Side note. The Indiana Dunes are wonderful. And some of the family was even involved to a slight degree fighting for them to get some sort of protected status, since it's a very fragile ecosystem. Oddly, an Illinois senator back in the 1950s, the great Paul Douglas, worked hard for protecting the Indiana Dunes, and Stanley Kohn was involved, as well, working with Sen. Douglas. So, it was a huge deal when the 15,000-acre dunes area finally got recognized with National Lakeshore status in 1966. Stanley was a great guy -- he worked at H. Gordon & Sons, and was as quiet and gentle and nice a man as you'd like to find. Tall and lanky, he was the opposite of his dear wife Margie, who was a pistol -- open, honest, outspoken, directly blunt and nurturing to all, I think she did social work and a lot of community service. They lived on the Dunes, and had an open-air porch separate from their house where I just looooved having barbecues.
By the way, I think Margie's favorite food was popcorn. And one year, probably about 50 years ago, she'd heard about this local popcorn company in northeast Indiana that supposedly had the best popcorn anywhere. So, she had to drive out and find it. It took her a while to track the place down, and finally getting there she knew she had to buy a huge sack of kernels in major bulk, since this wasn't a trip she'd make often. She brought it all back, and sent packages of popcorn around to family and friends -- including us. And that was the first time I'd heard of this small, local company that hadn't yet gone national called Orville Redenbacher.

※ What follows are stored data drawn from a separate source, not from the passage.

/-- R92: the test of the screen as it stands is the same once a service has begun. -/
theorem setScreenBad_beginService (s : State) (p : Fin 16) (c : Fin 24) (g : ScreenSettings) :
    setScreenBad (s.beginService p) c g = setScreenBad s c g := by
  unfold setScreenBad
  rw [beginService_screens, beginService_pendingMember]

section
variable {s : State} {p : Fin 16} {r : Request}

/-- R92: the answer to a SET SCREEN that passes its tests, before the effects of the settings. -/
theorem serve_setScreen (hs : s.Serves 10 p r) (hb : s.saving = false)
    (h : firstBad 0 (screenTests (r.params.map (·.toNat))) = none)
    (hc : setScreenBad s (Fin.ofNat 24 (fld (r.params.map (·.toNat)) 0)) (settingsOf (r.params.map (·.toNat))) = none) :
    let c := Fin.ofNat 24 (fld (r.params.map (·.toNat)) 0)
    let replaced := s.withScreen c (s.screens[c].withSettings (settingsOf (r.params.map (·.toNat))))
    ∃ t : State, AnsweredWith replaced.wallFault s t replaced p r .done [] ∧
      s.serve 10 setScreenBody = t.applySettings c s.screens[c] := by
  intro c replaced
  have same : SameButMarks ((s.beginService p).setScreen c (s.screens[c].withSettings (settingsOf (r.params.map (·.toNat)))))
      { replaced with served := p, ports := (s.beginService p).ports } := setScreen_same ..
  have fault : ((s.beginService p).setScreen c (s.screens[c].withSettings (settingsOf (r.params.map (·.toNat))))).wallFault =
      replaced.wallFault := same.wallFault.trans (wallFault_congr rfl rfl rfl rfl rfl rfl rfl rfl)
  refine ⟨_, fault ▸ answeredWith_of_reply same, ?_⟩
  rw [serve_of hs, setScreenBody_done p h ((beginService_saving p s).trans hb) ((setScreenBad_beginService s p c _).trans hc),
    beginService_screens]
  rfl

end

/-! ### The effects that follow the reply -/

/-- R90: a screen that is DISABLED. -/
theorem Screen.state_disabled {x : Screen} : x.state = .disabled ↔ x.enabled = false := by
  unfold Screen.state
  cases x.enabled <;> cases x.active <;> simp

/-- R92: a screen with its settings replaced and its contexts tested against a new geometry. -/
def Screen.tested (x : Screen) (g : ScreenSettings) : Screen :=
  if x.enabled = false ∧ (x.width ≠ g.width ∨ x.height ≠ g.height) then (x.withSettings g).refit else x.withSettings g

/-- R90: a screen as a disable leaves it. -/
def Screen.darkened (x : Screen) : Screen :=
  { x with enabled := false, active := x.active.map (Context.mapWindows darkenWindow), ticksDue := 0, output := none }

section
variable {n : Nat} {s t u : State} {p : Fin 16} {r : Request} {status : ReplyStatus} {result : List Byte} {c : Fin 24}
  {x : Screen} {g : ScreenSettings}

/-- A screen that is written after the reply. -/
theorem AnsweredWith.setScreen (h : AnsweredWith n s t u p r status result) (c : Fin 24) (x : Screen) :
    AnsweredWith n s (t.setScreen c x) (u.withScreen c x) p r status result :=
  (setScreen_same c x t).trans (SameButMarks.withScreen h c x)

/-- The screen that stands written after the reply. -/
theorem AnsweredWith.screen (h : AnsweredWith n s t (s.withScreen c x) p r status result) : t.screens[c] = x := by
  have screens : t.screens = (s.withScreen c x).screens := (SameButMarks.screens h :)
  rw [screens]
  exact withScreen_get ..

/-- A screen written twice. -/
theorem AnsweredWith.rewrite (h : AnsweredWith n s t (s.withScreen c x) p r status result) (y : Screen) :
    AnsweredWith n s (t.setScreen c y) (s.withScreen c y) p r status result := by
  have written := h.setScreen c y
  rwa [withScreen_withScreen] at written

/-- R92: the test of the contexts. -/
theorem AnsweredWith.refits (h : AnsweredWith n s t (s.withScreen c (x.withSettings g)) p r status result) :
    AnsweredWith n s (if x.state = .disabled ∧ (x.width ≠ t.screens[c].width ∨ x.height ≠ t.screens[c].height) then
      t.setScreen c t.screens[c].refit else t) (s.withScreen c (x.tested g)) p r status result := by
  have screen : t.screens[c] = x.withSettings g := h.screen
  rw [screen]
  by_cases k : x.enabled = false ∧ (x.width ≠ g.width ∨ x.height ≠ g.height)
  · rw [if_pos ⟨Screen.state_disabled.2 k.1, k.2⟩, Screen.tested, if_pos k]
    exact h.rewrite _
  · rw [if_neg fun b => k ⟨Screen.state_disabled.1 b.1, b.2⟩, Screen.tested, if_neg k]
    exact h

/-- R92: a change of cadence drops the ticks of the old generator. -/
theorem AnsweredWith.recadences (h : AnsweredWith n s t u p r status result) (k : Prop) [Decidable k] :
    AnsweredWith n s (if k then t else t.setScreen c { t.screens[c] with ticksDue := 0 })
      (u.withScreen c { u.screens[c] with ticksDue := if k then u.screens[c].ticksDue else 0 }) p r status result := by
  have screens : t.screens = u.screens := (SameButMarks.screens h :)
  split
  · rw [withScreen_self]
    exact h
  · rw [screens]
    exact h.setScreen ..

/-- R91, R92: the effects of settings that disable no screen. -/
theorem AnsweredWith.applies (h : AnsweredWith n s t (s.withScreen c (x.withSettings g)) p r status result)
    (hk : ¬ (x.enabled = true ∧ g.enabled = false)) :
    AnsweredWith n s (t.applySettings c x) (s.withScreen c { x.tested g with
      ticksDue := if x.cadence = g.cadence then (x.tested g).ticksDue else 0 }) p r status result := by
  have kept : (x.enabled && !t.screens[c].enabled) = false := by
    rw [h.screen]
    change (x.enabled && !g.enabled) = false
    revert hk
    cases x.enabled <;> cases g.enabled <;> simp
  have done := h.refits.recadences (c := c) (x.cadence = g.cadence)
  rw [withScreen_get, withScreen_withScreen] at done
  unfold State.applySettings
  dsimp only
  rw [kept, if_neg Bool.false_ne_true]
  have cadence : t.screens[c].cadence = g.cadence := by rw [h.screen]; rfl
  rw [cadence]
  exact done

/-- R90: the disable of a screen, as far as the take engine. -/
theorem AnsweredWith.disablesScreen (h : AnsweredWith n s t (s.withScreen c x) p r status result) : ∃ v : State,
    t.disableScreen c = v.memberDisabled c ∧ AnsweredWith n s v { s.withScreen c x.darkened with
      slots := (s.releaseWindows ((x.active.map (·.windows)).getD [])).slots } p r status result := by
  obtain ⟨v, disabled, same⟩ := disableScreen_same t c
  have slots := releaseWindows_congr ((x.active.map (·.windows)).getD []) (show t.slots = s.slots from (SameButMarks.slots h :))
  rw [h.screen, slots] at same
  refine ⟨v, disabled, same.trans ?_⟩
  have written := h.after (fun w => { w.withScreen c x.darkened with
    slots := (s.releaseWindows ((x.active.map (·.windows)).getD [])).slots }) fun _ _ _ => rfl
  rw [withScreen_withScreen] at written
  exact written

/-- R92: a screen that was not DISABLED is not tested against its new geometry. -/
theorem Screen.tested_enabled (hx : x.enabled = true) : x.tested g = x.withSettings g :=
  if_neg fun k => by rw [hx] at k; cases k.1

/-- R90, R92: the effects of settings that disable a screen, as far as the take engine. -/
theorem AnsweredWith.applies_disables (h : AnsweredWith n s t (s.withScreen c (x.withSettings g)) p r status result)
    (hx : x.enabled = true) (hg : g.enabled = false) : ∃ v : State,
    t.applySettings c x = (if x.cadence = g.cadence then v.memberDisabled c else
      (v.memberDisabled c).setScreen c { (v.memberDisabled c).screens[c] with ticksDue := 0 }) ∧
    AnsweredWith n s v { s.withScreen c (x.withSettings g).darkened with
      slots := (s.releaseWindows ((x.active.map (·.windows)).getD [])).slots } p r status result := by
  have tested := h.refits
  rw [Screen.tested_enabled hx] at tested
  obtain ⟨v, disabled, answered⟩ := tested.disablesScreen
  refine ⟨v, ?_, answered⟩
  have switched : (x.enabled && !t.screens[c].enabled) = true := by
    rw [h.screen, hx]
    change (true && !g.enabled) = true
    rw [hg]
    rfl
  have cadence : t.screens[c].cadence = g.cadence := by rw [h.screen]; rfl
  unfold State.applySettings
  dsimp only
  rw [if_pos switched, disabled, cadence]

/-- R90, R92: the effects of settings that disable a screen that is no PENDING member. -/
theorem AnsweredWith.applies_disable (h : AnsweredWith n s t (s.withScreen c (x.withSettings g)) p r status result)
    (hx : x.enabled = true) (hg : g.enabled = false) (hp : s.pendingMember c = false) :
    AnsweredWith n s (t.applySettings c x) { s.withScreen c (x.withSettings g).darkened with
      slots := (s.releaseWindows ((x.active.map (·.windows)).getD [])).slots } p r status result := by
  obtain ⟨v, applied, answered⟩ := h.applies_disables hx hg
  have job : v.job = s.job := (SameButMarks.job answered :)
  rw [applied, memberDisabled_other ((pendingMember_congr c job).trans hp)]
  split
  · exact answered
  · have screens : v.screens = put s.screens c (x.withSettings g).darkened := (SameButMarks.screens answered :)
    have written := answered.setScreen c (x.withSettings g).darkened
    have same : ({ s.withScreen c (x.withSettings g).darkened with
        slots := (s.releaseWindows ((x.active.map (·.windows)).getD [])).slots } : State).withScreen c (x.withSettings g).darkened =
        { s.withScreen c (x.withSettings g).darkened with
          slots := (s.releaseWindows ((x.active.map (·.windows)).getD [])).slots } :=
      congrArg (fun all : Vector Screen 24 => { s with
        screens := all
        slots := (s.releaseWindows ((x.active.map fun y : Context => y.windows).getD [])).slots }) (put_put ..)
    rw [same] at written
    rw [screens, put_same]
    exact written

/-- The slots of an answer, told apart. -/
theorem AnsweredWith.slots {k : Vector Slot 64} (h : AnsweredWith n s t { u with slots := k } p r status result) :
    AnsweredWith n s t { u with slots := t.slots } p r status result ∧ t.slots = k := by
  have slots : t.slots = k := (SameButMarks.slots h :)
  rw [slots]
  exact ⟨h, rfl⟩

/-- R121: the disable of a screen skips its PENDING member. -/
theorem AnsweredWith.applies_skip {j : Job} (h : AnsweredWith n s t (s.withScreen c (x.withSettings g)) p r status result)
    (hj : s.job = some j) (hp : s.pendingMember c = true) (hx : x.enabled = true) (hg : g.enabled = false)
    (hc : x.cadence = g.cadence) : ∃ v : State, t.applySettings c x = v.advanceLoading.offerEngine ∧
    AnsweredWith n s v { s with
      slots := (s.releaseWindows ((x.active.map (·.windows)).getD [])).slots
      screens := put s.screens c { (x.withSettings g).darkened with standby := x.standby.emptied }
      job := some { j with members := j.members.map (Member.skip c) } } p r status result := by
  obtain ⟨v, applied, answered⟩ := h.applies_disables hx hg
  obtain ⟨w, skipped, same⟩ := memberDisabled_pending answered hj ((pendingMember_congr c rfl).trans hp)
  rw [applied, if_pos hc]
  refine ⟨w, skipped, ?_⟩
  have screen : (put s.screens c (x.withSettings g).darkened)[c] = (x.withSettings g).darkened := put_same ..
  have screens : put (put s.screens c (x.withSettings g).darkened) c { (x.withSettings g).darkened with
      standby := x.standby.emptied } = put s.screens c { (x.withSettings g).darkened with standby := x.standby.emptied } :=
    put_put ..
  unfold State.withScreen at same
  dsimp only at same
  rw [screen] at same
  change SameButMarks w { s with
    served := p
    ports := put s.ports p (s.ports[p].answered (replyCell r.tag r.code status n result))
    slots := _
    screens := put (put s.screens c (x.withSettings g).darkened) c { (x.withSettings g).darkened with
      standby := x.standby.emptied }
    job := _ } at same
  rw [screens] at same
  exact same

end

end Sys2Proof.Machine
end

section
/-! PROOFS. What SET SCREEN answers (R70, R90 to R92, R121). -/

namespace Sys2Proof.Machine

Another diversion. It was for Margie and Stanley's 50th anniversary party that I got the biggest laugh of anything I've ever written. My brother John had the idea that since I wrote parody songs, I should write one to the tune of the old song, "Margie," made famous in the 1920s by Eddie Cantor, and he'd accompany me on guitar. While I knew a bit about Margie and Stanley, I asked my mom for some additional details, since she grew up with Margie as her older cousin when a little girl. (Though they were second cousins to me, they were significantly older, probably in their 60s when I barely hit my teens.) Anyway, one thing my mother mentioned is that something that drove Margie crazy was that -- living on the Lake Michigan dunes -- people's shoes always had sand on them, and that acts like...well, sandpaper when one walks through a house, shredding the floor, so Margie insisted that people take off their shoes before entering the house, and if you were going to put them on later, you'd darn well better smack them around good and get every grain off. Anyway, armed with my memories and notes, I went off to write the song.
Came the night of the anniversary, our family drove to Indiana for the event, held in some town south of Gary that had a nice French restaurant. (I'll always remember that, this being Indiana, the nice French restaurant had a basketball hoop in the employee lot behind the place.) When it came time for the song, my brother played, and I did my best singing. It went fine, the room of about 75 people seemed appreciative, and then I got to one verse which ended --
And let's all strike up the band
And not track in any sand
For Margie, Margie. For you.
Well...I got to the words -- "...in any sand..." -- and couldn't go any further. The room exploded with the most laughter I've ever gotten for, as I said, anything I've ever written. My brother and I just had to sit there for about 15 seconds before we could continue.
But I digress...
Okay, so I had to figure out what in the world the National Park Service had found there in northwest Indiana to add to their list as a National Park.
And it was -- the Indiana Dunes National Lakeshore!!!! They upgraded its status. It never even occurred to me that they would do so. It was such a long battle just to get National Lakeshore status that moving it to any greater designation just didn't seem possible. But it is.
I sent a note to my cousin Jim -- who grew up on the Dunes -- and asked him if he'd heard the news. He hadn't and was overjoyed. Me, too. Mainly for Sen. Paul Douglas...and Stanley Kohn. And Margie. And all the other relatives involved and people of the area who grew up on the Dunes.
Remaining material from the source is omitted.